[TASK INPUTS — start]

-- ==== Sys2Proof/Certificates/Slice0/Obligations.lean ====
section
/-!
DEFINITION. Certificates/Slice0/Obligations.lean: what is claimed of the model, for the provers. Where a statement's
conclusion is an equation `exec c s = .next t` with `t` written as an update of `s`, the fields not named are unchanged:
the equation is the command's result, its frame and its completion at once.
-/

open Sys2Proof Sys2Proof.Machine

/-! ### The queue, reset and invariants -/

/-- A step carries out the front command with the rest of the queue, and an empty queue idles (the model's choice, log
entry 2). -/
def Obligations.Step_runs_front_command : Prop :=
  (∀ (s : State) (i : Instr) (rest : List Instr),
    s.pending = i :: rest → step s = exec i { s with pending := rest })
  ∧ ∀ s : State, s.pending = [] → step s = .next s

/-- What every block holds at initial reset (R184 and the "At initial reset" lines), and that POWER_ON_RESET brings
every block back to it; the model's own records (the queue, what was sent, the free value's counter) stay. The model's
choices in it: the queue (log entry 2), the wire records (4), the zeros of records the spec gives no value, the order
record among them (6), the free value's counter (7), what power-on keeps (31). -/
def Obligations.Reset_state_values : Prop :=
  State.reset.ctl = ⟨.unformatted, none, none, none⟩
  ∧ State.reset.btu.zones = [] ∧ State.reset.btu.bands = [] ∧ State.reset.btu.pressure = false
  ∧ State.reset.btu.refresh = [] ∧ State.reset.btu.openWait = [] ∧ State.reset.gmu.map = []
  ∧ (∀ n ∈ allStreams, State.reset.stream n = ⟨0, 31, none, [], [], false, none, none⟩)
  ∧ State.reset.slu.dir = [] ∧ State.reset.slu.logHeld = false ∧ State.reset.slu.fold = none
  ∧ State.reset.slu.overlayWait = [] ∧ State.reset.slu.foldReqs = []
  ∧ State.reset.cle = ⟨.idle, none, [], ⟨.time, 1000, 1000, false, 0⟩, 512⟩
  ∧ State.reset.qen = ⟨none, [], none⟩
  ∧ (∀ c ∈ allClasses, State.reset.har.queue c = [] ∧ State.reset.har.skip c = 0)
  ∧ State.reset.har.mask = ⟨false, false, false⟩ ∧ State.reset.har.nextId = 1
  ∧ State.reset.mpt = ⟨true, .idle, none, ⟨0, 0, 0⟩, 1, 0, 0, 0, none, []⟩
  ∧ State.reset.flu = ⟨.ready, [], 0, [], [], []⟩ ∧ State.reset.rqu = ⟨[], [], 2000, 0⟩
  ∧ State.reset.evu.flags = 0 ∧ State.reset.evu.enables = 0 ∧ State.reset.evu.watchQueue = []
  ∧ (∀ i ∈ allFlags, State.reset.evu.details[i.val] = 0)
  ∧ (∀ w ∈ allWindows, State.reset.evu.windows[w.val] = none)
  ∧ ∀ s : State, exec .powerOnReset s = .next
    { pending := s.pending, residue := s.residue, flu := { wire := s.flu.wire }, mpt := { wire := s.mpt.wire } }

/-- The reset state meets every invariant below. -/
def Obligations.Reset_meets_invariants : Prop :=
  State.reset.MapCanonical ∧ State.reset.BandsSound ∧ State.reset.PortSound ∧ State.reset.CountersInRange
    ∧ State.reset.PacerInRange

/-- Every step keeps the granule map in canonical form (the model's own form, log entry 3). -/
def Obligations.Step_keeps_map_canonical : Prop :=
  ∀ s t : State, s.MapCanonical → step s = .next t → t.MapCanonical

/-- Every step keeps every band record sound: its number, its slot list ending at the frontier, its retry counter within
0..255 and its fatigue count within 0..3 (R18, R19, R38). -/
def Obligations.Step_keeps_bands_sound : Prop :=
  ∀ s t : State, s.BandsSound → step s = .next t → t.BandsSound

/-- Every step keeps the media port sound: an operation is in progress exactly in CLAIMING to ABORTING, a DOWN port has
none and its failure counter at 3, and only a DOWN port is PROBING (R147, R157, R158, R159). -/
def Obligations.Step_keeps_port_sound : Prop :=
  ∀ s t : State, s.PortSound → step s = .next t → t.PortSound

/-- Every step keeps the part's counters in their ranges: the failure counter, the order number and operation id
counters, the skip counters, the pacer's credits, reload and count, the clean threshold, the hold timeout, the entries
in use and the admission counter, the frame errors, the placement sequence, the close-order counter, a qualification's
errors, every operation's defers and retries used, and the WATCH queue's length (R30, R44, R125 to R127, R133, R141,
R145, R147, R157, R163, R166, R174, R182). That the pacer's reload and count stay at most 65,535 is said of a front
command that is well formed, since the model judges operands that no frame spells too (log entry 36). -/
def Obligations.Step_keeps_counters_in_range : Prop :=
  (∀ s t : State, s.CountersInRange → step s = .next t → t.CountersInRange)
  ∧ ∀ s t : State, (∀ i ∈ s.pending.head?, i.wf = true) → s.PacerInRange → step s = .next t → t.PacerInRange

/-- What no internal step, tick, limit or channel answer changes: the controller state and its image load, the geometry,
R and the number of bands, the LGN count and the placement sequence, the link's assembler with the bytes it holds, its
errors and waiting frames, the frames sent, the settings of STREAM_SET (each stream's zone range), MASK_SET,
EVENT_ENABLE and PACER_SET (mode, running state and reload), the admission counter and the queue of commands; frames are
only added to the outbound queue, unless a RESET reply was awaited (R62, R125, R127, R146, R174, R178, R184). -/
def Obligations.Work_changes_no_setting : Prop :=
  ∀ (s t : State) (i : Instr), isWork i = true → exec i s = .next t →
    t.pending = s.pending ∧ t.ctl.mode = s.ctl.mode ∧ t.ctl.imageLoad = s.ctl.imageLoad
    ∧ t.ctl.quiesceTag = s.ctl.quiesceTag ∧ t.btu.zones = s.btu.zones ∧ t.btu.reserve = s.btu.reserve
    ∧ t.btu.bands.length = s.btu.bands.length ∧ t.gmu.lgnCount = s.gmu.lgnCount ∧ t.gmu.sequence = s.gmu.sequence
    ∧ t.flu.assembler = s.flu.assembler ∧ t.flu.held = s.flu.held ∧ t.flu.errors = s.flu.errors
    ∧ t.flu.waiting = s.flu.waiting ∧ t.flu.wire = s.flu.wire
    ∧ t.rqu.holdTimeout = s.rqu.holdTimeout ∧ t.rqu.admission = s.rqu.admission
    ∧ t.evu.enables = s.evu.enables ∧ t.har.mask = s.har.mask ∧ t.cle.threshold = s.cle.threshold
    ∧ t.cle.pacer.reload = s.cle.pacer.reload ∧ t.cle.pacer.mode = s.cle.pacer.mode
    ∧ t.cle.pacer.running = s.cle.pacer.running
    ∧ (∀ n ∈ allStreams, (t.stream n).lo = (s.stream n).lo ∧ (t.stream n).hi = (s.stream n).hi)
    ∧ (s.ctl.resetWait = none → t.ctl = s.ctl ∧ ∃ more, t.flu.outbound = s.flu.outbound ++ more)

[TASK INPUTS — finish]
[TASK INPUTS — start]

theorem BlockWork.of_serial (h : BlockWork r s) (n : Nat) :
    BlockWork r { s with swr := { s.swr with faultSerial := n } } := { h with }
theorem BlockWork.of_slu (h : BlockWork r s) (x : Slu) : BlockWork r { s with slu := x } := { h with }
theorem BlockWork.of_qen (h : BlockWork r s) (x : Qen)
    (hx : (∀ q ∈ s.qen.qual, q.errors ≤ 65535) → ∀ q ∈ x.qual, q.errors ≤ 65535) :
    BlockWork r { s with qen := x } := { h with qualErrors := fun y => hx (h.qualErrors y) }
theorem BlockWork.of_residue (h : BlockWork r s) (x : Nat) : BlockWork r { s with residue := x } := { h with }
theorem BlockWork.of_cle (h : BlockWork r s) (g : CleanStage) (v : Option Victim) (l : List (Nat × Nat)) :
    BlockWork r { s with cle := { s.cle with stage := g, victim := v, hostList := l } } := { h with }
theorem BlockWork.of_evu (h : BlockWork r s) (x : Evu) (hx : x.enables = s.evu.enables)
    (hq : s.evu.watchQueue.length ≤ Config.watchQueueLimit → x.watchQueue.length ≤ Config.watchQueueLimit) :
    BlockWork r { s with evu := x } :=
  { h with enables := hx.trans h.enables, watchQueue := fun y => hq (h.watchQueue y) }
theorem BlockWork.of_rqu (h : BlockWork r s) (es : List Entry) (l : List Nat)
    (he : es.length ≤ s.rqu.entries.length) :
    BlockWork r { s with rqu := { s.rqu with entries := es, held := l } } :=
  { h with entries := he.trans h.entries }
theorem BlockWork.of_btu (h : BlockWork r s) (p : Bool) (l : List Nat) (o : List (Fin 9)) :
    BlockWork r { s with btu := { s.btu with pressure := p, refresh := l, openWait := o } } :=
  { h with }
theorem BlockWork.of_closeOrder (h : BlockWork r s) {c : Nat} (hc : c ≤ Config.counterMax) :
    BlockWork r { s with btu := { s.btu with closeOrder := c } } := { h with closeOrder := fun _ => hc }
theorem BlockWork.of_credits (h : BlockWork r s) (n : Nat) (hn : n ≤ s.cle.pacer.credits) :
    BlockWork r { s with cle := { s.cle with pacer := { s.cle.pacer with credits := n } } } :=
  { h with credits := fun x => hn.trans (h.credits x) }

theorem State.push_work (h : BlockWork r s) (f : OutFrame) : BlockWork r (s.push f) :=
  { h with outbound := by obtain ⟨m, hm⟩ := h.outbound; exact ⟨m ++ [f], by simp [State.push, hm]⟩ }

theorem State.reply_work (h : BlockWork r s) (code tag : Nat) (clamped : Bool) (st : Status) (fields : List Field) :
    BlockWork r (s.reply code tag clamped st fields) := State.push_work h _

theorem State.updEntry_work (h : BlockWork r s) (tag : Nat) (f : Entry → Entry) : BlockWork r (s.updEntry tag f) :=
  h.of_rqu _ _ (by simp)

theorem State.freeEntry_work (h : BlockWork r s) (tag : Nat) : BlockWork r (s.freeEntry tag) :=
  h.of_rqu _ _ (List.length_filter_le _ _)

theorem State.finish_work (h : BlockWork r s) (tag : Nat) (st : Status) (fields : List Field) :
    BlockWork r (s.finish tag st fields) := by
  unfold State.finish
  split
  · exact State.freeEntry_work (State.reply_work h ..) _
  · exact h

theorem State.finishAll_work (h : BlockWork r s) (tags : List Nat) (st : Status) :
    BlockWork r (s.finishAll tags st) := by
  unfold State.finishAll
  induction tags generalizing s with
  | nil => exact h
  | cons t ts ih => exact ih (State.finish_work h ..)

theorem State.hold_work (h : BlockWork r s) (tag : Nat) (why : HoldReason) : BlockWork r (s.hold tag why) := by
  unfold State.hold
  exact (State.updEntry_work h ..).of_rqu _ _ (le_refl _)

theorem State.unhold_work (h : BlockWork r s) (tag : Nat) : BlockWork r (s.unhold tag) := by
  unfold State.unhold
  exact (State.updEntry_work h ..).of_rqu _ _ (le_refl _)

[TASK INPUTS — finish]

== ASSIGNMENT ==
Each line in the entries above, starting at the line with "counters, the skip" and ending at the line with "t.cle.pacer.running = s.cle.pacer.running", is to be printed exactly, and only those lines.

== EXERCISE ANSWER ==
counters, the skip counters, the pacer's credits, reload and count, the clean threshold, the hold timeout, the entries
in use and the admission counter, the frame errors, the placement sequence, the close-order counter, a qualification's
errors, every operation's defers and retries used, and the WATCH queue's length (R30, R44, R125 to R127, R133, R141,
R145, R147, R157, R163, R166, R174, R182). That the pacer's reload and count stay at most 65,535 is said of a front
command that is well formed, since the model judges operands that no frame spells too (log entry 36). -/
def Obligations.Step_keeps_counters_in_range : Prop :=
  (∀ s t : State, s.CountersInRange → step s = .next t → t.CountersInRange)
  ∧ ∀ s t : State, (∀ i ∈ s.pending.head?, i.wf = true) → s.PacerInRange → step s = .next t → t.PacerInRange

/-- What no internal step, tick, limit or channel answer changes: the controller state and its image load, the geometry,
R and the number of bands, the LGN count and the placement sequence, the link's assembler with the bytes it holds, its
errors and waiting frames, the frames sent, the settings of STREAM_SET (each stream's zone range), MASK_SET,
EVENT_ENABLE and PACER_SET (mode, running state and reload), the admission counter and the queue of commands; frames are
only added to the outbound queue, unless a RESET reply was awaited (R62, R125, R127, R146, R174, R178, R184). -/
def Obligations.Work_changes_no_setting : Prop :=
  ∀ (s t : State) (i : Instr), isWork i = true → exec i s = .next t →
    t.pending = s.pending ∧ t.ctl.mode = s.ctl.mode ∧ t.ctl.imageLoad = s.ctl.imageLoad
    ∧ t.ctl.quiesceTag = s.ctl.quiesceTag ∧ t.btu.zones = s.btu.zones ∧ t.btu.reserve = s.btu.reserve
    ∧ t.btu.bands.length = s.btu.bands.length ∧ t.gmu.lgnCount = s.gmu.lgnCount ∧ t.gmu.sequence = s.gmu.sequence
    ∧ t.flu.assembler = s.flu.assembler ∧ t.flu.held = s.flu.held ∧ t.flu.errors = s.flu.errors
    ∧ t.flu.waiting = s.flu.waiting ∧ t.flu.wire = s.flu.wire
    ∧ t.rqu.holdTimeout = s.rqu.holdTimeout ∧ t.rqu.admission = s.rqu.admission
    ∧ t.evu.enables = s.evu.enables ∧ t.har.mask = s.har.mask ∧ t.cle.threshold = s.cle.threshold
    ∧ t.cle.pacer.reload = s.cle.pacer.reload ∧ t.cle.pacer.mode = s.cle.pacer.mode
    ∧ t.cle.pacer.running = s.cle.pacer.running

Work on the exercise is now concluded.